- TRY IT: Set down exactly the lines in the records below that run from the line with "def encU (imm" to the line with "with aux 0. -/", inclusive, and nothing more.

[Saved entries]
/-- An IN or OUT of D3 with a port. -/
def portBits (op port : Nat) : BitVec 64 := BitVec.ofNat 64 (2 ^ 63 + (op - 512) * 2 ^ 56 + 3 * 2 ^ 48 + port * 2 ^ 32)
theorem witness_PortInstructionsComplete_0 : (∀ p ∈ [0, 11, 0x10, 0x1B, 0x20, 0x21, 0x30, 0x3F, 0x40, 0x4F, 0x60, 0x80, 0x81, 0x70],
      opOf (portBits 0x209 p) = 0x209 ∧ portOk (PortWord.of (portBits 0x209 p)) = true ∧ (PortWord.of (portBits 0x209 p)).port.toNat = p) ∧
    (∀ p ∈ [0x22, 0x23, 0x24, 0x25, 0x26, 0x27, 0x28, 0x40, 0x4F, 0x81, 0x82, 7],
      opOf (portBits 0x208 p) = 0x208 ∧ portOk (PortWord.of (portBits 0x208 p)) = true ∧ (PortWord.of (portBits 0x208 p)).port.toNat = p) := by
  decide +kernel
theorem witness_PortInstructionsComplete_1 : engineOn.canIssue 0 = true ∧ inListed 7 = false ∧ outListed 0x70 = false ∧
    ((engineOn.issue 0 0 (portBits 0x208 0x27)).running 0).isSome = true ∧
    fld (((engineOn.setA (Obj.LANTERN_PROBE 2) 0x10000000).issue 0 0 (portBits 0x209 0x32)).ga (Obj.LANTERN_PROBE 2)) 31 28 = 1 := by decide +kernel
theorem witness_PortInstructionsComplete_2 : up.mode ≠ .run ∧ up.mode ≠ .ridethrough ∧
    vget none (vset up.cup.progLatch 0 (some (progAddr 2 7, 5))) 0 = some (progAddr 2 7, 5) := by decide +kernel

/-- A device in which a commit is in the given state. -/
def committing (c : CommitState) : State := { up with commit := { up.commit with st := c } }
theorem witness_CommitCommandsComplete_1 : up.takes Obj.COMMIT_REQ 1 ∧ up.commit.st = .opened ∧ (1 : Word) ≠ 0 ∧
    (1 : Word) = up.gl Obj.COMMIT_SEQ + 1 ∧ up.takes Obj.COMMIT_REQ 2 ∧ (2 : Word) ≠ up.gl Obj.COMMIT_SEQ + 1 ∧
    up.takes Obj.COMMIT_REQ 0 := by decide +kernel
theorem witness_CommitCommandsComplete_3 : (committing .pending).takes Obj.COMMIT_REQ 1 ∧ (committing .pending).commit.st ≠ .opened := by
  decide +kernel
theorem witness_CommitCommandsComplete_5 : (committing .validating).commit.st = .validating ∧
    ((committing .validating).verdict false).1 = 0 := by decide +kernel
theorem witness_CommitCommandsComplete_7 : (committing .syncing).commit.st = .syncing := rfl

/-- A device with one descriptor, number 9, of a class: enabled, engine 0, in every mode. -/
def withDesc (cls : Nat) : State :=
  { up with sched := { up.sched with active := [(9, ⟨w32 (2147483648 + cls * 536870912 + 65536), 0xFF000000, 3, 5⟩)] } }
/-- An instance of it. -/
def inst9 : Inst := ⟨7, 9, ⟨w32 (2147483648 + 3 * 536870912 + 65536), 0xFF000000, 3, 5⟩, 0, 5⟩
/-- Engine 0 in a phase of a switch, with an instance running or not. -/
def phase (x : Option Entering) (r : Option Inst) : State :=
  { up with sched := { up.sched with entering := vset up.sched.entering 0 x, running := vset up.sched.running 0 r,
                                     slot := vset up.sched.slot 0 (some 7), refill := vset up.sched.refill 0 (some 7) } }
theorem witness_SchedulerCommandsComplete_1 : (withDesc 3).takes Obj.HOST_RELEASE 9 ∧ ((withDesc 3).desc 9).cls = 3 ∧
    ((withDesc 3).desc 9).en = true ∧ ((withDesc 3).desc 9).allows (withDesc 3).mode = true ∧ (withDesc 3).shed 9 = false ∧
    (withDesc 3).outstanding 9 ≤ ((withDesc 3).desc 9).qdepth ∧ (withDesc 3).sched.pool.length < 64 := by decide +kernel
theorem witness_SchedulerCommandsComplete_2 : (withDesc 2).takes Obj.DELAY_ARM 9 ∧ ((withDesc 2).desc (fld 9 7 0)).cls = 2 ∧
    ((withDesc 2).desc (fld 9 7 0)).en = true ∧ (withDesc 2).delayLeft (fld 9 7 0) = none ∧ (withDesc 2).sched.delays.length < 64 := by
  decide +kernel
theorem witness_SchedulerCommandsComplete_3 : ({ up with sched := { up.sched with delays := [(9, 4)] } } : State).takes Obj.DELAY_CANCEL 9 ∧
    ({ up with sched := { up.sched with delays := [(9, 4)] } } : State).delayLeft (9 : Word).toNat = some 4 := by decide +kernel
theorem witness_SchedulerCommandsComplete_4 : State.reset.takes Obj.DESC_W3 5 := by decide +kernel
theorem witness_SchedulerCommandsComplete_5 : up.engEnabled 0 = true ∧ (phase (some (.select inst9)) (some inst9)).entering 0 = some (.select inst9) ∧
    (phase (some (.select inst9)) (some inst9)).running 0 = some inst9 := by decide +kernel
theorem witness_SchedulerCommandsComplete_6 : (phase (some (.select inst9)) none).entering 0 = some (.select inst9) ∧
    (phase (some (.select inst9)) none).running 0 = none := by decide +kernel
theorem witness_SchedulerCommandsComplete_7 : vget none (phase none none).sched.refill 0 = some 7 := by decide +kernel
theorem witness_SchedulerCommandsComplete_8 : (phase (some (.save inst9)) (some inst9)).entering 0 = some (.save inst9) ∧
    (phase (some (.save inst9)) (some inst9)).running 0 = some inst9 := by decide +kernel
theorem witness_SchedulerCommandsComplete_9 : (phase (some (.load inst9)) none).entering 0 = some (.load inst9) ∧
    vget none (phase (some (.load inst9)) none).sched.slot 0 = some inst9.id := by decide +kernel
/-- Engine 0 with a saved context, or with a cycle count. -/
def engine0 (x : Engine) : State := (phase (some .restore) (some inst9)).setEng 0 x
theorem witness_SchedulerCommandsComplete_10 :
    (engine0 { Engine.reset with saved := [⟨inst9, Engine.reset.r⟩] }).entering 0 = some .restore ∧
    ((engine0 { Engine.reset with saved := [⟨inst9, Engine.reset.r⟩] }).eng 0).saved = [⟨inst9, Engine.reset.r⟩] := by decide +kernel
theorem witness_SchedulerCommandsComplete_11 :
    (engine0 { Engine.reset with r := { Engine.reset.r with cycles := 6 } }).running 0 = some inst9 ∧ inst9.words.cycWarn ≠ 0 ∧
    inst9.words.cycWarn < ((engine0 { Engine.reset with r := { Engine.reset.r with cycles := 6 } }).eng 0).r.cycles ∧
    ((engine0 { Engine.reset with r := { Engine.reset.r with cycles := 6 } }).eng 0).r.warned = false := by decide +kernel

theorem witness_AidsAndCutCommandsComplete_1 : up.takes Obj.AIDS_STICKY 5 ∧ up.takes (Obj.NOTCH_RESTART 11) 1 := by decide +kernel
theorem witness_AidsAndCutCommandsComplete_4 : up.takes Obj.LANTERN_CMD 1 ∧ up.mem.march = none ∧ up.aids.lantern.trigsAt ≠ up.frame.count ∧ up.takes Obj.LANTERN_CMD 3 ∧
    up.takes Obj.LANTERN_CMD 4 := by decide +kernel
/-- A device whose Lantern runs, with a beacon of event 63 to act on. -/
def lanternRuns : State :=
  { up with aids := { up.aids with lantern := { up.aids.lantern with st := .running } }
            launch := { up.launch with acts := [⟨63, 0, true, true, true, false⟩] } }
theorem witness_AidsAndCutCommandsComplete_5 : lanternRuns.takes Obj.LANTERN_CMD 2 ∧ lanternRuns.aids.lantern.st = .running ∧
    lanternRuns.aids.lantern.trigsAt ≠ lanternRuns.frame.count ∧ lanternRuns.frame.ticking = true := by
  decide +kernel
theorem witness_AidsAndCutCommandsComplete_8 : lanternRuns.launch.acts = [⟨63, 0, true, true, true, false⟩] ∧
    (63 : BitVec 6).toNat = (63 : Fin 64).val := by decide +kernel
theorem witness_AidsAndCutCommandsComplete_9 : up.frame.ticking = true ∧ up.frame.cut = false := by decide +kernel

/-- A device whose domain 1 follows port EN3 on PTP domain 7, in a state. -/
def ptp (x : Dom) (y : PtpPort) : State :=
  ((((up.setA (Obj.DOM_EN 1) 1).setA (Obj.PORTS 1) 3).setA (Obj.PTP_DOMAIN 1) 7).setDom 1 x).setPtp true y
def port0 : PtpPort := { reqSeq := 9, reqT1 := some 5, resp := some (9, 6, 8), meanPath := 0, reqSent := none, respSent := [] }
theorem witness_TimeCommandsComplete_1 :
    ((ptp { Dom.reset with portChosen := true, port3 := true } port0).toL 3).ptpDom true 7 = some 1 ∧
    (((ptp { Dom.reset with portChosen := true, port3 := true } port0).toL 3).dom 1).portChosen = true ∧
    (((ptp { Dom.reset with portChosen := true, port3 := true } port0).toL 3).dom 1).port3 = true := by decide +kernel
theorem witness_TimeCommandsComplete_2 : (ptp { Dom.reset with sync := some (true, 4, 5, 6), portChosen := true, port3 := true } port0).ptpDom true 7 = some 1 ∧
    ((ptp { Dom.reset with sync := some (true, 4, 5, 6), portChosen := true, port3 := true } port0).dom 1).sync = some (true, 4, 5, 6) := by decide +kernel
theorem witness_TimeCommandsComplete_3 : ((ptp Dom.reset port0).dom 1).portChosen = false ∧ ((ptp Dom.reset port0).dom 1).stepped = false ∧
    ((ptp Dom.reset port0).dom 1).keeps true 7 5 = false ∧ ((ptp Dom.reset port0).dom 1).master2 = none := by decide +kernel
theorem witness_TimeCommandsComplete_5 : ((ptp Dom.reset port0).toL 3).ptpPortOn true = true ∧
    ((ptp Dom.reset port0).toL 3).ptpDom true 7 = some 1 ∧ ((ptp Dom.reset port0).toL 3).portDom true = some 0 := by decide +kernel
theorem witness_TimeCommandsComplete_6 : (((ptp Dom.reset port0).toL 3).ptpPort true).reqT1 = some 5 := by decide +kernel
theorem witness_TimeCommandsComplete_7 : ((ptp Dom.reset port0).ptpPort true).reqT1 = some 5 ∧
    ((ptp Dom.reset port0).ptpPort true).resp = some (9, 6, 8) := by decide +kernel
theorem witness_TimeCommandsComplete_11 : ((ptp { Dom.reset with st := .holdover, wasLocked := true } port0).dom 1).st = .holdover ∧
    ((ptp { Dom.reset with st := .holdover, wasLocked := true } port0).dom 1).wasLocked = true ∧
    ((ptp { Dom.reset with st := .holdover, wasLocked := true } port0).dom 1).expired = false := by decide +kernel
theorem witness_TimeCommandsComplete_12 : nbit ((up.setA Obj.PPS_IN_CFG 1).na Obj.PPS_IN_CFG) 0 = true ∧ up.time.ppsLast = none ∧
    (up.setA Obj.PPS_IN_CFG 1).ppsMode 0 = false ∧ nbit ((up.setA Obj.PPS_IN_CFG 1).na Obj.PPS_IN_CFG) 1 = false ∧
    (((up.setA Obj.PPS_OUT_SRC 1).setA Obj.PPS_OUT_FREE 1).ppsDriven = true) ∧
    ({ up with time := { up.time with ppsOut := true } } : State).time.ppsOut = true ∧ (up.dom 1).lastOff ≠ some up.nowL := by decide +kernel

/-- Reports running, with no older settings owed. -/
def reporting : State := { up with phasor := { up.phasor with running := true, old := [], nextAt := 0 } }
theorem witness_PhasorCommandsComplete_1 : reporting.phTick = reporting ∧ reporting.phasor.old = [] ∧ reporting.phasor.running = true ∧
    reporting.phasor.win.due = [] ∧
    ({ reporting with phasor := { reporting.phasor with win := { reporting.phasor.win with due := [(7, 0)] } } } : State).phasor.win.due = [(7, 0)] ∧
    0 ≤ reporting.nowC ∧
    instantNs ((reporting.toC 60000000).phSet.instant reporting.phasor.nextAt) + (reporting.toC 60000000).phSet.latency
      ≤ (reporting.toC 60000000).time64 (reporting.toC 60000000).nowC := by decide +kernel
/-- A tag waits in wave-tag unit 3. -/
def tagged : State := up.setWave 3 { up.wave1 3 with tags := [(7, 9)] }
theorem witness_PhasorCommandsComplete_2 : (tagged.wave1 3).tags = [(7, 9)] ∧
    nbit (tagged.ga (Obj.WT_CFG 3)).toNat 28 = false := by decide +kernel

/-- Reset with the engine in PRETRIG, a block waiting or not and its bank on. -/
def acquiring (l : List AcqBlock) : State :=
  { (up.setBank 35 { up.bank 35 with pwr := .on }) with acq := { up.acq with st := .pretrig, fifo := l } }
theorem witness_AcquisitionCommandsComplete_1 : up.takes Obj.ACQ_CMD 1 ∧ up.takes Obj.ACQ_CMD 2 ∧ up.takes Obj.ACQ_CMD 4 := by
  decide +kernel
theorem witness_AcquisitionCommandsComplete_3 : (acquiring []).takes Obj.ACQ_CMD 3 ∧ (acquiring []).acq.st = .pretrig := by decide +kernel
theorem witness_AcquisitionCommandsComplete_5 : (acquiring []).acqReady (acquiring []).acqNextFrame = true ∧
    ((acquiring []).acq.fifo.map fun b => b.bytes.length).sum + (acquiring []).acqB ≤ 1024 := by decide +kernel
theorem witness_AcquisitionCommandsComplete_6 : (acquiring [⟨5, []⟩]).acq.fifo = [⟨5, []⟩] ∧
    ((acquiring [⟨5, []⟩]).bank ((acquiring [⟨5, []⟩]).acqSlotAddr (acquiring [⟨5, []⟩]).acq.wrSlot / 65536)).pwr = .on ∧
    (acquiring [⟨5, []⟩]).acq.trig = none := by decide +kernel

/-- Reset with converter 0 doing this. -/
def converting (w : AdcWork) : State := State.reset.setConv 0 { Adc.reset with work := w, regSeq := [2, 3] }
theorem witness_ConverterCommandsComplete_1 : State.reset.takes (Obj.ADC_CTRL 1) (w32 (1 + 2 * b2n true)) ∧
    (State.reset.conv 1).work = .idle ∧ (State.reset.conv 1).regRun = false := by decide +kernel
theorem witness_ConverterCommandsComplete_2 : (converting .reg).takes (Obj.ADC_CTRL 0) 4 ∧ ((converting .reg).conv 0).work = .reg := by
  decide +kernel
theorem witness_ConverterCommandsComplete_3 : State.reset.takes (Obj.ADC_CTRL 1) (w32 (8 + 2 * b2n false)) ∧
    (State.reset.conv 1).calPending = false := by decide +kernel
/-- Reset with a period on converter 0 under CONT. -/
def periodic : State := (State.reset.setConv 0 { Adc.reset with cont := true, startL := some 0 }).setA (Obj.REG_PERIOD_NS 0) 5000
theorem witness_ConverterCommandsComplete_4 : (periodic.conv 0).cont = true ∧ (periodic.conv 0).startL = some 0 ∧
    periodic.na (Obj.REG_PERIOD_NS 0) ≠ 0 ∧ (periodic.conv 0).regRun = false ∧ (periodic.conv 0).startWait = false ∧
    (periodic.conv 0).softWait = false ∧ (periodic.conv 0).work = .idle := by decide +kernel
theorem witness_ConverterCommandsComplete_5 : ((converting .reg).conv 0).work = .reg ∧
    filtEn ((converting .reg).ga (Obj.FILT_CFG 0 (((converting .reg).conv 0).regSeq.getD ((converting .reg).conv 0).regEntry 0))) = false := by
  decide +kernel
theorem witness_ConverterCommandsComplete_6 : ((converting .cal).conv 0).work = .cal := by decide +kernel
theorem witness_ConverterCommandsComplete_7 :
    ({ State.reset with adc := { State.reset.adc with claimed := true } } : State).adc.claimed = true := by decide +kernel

...

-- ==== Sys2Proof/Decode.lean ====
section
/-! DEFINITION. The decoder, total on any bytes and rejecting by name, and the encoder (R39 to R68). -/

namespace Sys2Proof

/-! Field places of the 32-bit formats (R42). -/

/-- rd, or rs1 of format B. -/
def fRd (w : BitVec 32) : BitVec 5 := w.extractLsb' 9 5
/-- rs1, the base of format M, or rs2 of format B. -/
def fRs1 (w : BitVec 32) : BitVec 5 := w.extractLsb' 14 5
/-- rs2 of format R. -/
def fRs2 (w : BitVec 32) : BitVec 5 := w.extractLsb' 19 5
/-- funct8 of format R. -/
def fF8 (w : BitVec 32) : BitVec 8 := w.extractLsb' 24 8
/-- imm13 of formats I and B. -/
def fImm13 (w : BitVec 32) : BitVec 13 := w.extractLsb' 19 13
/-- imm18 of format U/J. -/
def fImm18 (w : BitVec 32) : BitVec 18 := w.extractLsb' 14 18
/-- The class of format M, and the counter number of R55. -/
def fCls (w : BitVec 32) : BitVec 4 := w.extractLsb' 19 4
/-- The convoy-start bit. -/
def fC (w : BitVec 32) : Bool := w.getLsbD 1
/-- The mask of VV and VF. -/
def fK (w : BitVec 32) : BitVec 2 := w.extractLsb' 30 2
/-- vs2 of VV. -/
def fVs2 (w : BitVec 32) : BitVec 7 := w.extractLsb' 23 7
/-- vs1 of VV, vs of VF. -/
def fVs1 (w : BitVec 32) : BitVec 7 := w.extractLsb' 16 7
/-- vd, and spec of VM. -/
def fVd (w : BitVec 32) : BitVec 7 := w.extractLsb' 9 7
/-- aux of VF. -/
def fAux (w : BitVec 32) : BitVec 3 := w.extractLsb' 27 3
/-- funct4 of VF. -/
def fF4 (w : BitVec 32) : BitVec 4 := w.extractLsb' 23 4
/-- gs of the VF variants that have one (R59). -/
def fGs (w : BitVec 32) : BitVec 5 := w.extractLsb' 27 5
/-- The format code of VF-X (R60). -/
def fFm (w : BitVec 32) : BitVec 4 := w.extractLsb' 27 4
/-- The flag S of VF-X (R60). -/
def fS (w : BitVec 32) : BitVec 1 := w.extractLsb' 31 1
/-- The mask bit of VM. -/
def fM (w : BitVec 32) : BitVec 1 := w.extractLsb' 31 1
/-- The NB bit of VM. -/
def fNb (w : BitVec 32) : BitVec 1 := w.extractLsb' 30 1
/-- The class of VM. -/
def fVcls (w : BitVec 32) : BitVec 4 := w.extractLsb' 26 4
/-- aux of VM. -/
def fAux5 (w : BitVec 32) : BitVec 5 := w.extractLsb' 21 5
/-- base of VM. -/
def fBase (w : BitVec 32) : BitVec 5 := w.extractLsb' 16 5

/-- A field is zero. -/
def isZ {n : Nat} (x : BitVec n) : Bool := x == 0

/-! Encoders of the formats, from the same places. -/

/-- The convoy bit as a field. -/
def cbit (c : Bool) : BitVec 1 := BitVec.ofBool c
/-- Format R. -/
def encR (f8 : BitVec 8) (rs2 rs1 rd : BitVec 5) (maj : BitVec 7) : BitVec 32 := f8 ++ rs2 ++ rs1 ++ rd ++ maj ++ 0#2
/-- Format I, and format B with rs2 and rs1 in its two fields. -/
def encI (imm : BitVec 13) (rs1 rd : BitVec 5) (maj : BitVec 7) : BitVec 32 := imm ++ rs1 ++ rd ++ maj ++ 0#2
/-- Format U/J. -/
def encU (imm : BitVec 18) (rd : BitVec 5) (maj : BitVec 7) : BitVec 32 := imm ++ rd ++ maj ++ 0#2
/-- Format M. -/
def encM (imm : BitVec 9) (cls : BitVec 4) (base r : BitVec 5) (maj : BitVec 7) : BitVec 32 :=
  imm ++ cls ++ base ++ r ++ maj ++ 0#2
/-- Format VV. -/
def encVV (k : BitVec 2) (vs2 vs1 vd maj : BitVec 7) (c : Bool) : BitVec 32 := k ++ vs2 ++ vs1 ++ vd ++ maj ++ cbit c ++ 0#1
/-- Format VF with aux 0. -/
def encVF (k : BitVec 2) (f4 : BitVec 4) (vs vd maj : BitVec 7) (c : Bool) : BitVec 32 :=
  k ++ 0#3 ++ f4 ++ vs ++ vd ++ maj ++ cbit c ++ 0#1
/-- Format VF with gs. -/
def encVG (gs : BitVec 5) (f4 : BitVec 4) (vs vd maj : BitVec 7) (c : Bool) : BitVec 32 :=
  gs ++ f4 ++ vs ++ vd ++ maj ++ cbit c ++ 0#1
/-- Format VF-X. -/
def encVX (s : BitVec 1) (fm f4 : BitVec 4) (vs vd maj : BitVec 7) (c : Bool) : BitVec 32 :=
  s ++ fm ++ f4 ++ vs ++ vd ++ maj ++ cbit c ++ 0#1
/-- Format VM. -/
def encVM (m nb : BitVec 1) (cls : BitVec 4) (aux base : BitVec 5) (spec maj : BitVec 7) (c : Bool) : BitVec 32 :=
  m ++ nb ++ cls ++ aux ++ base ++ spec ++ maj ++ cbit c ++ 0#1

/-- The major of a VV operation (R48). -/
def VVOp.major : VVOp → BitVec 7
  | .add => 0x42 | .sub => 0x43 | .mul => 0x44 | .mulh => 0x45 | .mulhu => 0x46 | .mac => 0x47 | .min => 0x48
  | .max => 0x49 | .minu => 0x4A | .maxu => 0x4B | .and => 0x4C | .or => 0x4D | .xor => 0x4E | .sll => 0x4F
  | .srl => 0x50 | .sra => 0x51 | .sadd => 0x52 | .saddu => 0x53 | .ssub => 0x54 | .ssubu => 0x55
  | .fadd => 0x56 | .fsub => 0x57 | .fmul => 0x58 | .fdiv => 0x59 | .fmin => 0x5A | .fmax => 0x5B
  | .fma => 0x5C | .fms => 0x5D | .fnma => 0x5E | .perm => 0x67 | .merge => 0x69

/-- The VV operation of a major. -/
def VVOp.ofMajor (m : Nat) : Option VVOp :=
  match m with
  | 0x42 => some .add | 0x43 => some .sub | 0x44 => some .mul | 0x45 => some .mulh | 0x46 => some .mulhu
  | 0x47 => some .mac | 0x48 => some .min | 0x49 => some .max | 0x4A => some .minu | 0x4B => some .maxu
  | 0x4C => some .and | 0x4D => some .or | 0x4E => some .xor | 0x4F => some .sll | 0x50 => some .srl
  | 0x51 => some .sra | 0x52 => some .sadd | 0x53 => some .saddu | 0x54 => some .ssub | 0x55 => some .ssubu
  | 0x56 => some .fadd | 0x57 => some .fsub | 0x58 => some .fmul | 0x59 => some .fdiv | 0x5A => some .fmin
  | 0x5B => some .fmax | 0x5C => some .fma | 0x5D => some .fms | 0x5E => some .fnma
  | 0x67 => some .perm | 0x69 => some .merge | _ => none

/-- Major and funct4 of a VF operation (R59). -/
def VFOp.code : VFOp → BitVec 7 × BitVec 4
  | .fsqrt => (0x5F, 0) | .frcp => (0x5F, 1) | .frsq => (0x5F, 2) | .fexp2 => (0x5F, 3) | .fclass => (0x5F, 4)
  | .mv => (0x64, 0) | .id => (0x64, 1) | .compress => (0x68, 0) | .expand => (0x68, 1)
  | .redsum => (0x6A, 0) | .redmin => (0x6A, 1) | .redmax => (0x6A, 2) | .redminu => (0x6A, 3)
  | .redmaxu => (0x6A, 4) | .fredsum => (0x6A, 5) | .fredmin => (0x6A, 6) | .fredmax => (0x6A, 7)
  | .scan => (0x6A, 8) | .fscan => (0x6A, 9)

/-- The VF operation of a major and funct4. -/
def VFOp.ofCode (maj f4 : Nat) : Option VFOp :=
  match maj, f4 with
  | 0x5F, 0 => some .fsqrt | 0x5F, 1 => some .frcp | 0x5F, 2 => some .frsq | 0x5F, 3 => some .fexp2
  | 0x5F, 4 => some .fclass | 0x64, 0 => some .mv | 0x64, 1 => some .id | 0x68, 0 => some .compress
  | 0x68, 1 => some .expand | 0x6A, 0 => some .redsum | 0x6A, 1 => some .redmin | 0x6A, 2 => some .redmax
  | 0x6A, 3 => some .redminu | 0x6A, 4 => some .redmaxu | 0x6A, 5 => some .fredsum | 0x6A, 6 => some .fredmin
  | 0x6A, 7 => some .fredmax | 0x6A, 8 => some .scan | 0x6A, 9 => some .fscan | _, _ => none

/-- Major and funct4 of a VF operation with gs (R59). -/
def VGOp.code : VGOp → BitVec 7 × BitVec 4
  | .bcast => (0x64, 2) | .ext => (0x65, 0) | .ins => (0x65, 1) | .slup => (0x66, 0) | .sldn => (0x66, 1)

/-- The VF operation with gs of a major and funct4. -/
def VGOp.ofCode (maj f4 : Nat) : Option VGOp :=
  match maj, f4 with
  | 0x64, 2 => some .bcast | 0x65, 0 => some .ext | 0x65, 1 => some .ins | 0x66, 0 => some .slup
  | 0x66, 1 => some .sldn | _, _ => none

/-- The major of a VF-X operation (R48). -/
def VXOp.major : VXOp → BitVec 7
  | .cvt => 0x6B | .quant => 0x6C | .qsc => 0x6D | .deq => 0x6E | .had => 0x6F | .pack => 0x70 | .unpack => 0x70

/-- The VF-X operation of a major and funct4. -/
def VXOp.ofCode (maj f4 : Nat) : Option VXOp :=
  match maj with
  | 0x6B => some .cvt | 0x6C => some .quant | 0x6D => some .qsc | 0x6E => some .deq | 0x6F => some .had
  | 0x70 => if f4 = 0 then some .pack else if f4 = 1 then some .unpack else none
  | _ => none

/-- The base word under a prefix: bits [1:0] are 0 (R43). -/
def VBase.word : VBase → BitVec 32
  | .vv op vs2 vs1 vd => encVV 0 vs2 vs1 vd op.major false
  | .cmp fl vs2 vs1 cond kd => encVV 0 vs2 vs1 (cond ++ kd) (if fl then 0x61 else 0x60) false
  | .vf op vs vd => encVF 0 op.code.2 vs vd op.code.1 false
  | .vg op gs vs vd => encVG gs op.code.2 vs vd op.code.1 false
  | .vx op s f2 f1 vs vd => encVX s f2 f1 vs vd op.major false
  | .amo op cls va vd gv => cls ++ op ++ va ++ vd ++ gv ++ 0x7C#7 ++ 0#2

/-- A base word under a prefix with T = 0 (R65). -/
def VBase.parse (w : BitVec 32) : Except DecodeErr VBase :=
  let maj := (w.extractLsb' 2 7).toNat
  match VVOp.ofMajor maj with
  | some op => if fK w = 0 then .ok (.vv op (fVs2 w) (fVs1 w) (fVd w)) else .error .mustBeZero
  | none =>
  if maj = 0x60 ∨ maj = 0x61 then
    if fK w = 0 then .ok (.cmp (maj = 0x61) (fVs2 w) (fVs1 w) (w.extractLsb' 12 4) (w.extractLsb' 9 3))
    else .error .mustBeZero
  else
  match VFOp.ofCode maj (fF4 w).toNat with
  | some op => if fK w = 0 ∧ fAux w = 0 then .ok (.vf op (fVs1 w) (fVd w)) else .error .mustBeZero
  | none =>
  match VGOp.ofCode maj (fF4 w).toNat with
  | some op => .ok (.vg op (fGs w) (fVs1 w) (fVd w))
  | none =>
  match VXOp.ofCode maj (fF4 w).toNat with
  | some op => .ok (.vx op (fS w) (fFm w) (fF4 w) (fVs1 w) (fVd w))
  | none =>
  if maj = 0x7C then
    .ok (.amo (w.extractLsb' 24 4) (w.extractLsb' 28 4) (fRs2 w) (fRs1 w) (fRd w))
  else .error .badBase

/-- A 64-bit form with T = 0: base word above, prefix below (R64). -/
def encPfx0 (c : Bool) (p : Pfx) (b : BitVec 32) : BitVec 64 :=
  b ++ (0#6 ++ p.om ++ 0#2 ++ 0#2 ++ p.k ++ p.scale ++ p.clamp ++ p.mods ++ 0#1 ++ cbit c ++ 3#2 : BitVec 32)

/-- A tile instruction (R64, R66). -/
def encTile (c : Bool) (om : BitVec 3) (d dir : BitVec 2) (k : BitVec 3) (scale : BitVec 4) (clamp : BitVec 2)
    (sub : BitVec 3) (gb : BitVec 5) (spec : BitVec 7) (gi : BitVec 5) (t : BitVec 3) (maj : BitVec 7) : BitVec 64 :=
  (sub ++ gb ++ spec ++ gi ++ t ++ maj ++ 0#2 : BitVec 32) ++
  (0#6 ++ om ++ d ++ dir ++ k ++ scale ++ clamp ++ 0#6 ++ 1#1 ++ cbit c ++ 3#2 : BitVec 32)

- THE COMPLETED TASK:
def encU (imm : BitVec 18) (rd : BitVec 5) (maj : BitVec 7) : BitVec 32 := imm ++ rd ++ maj ++ 0#2
/-- Format M. -/
def encM (imm : BitVec 9) (cls : BitVec 4) (base r : BitVec 5) (maj : BitVec 7) : BitVec 32 :=
  imm ++ cls ++ base ++ r ++ maj ++ 0#2
/-- Format VV. -/
def encVV (k : BitVec 2) (vs2 vs1 vd maj : BitVec 7) (c : Bool) : BitVec 32 := k ++ vs2 ++ vs1 ++ vd ++ maj ++ cbit c ++ 0#1
/-- Format VF with aux 0. -/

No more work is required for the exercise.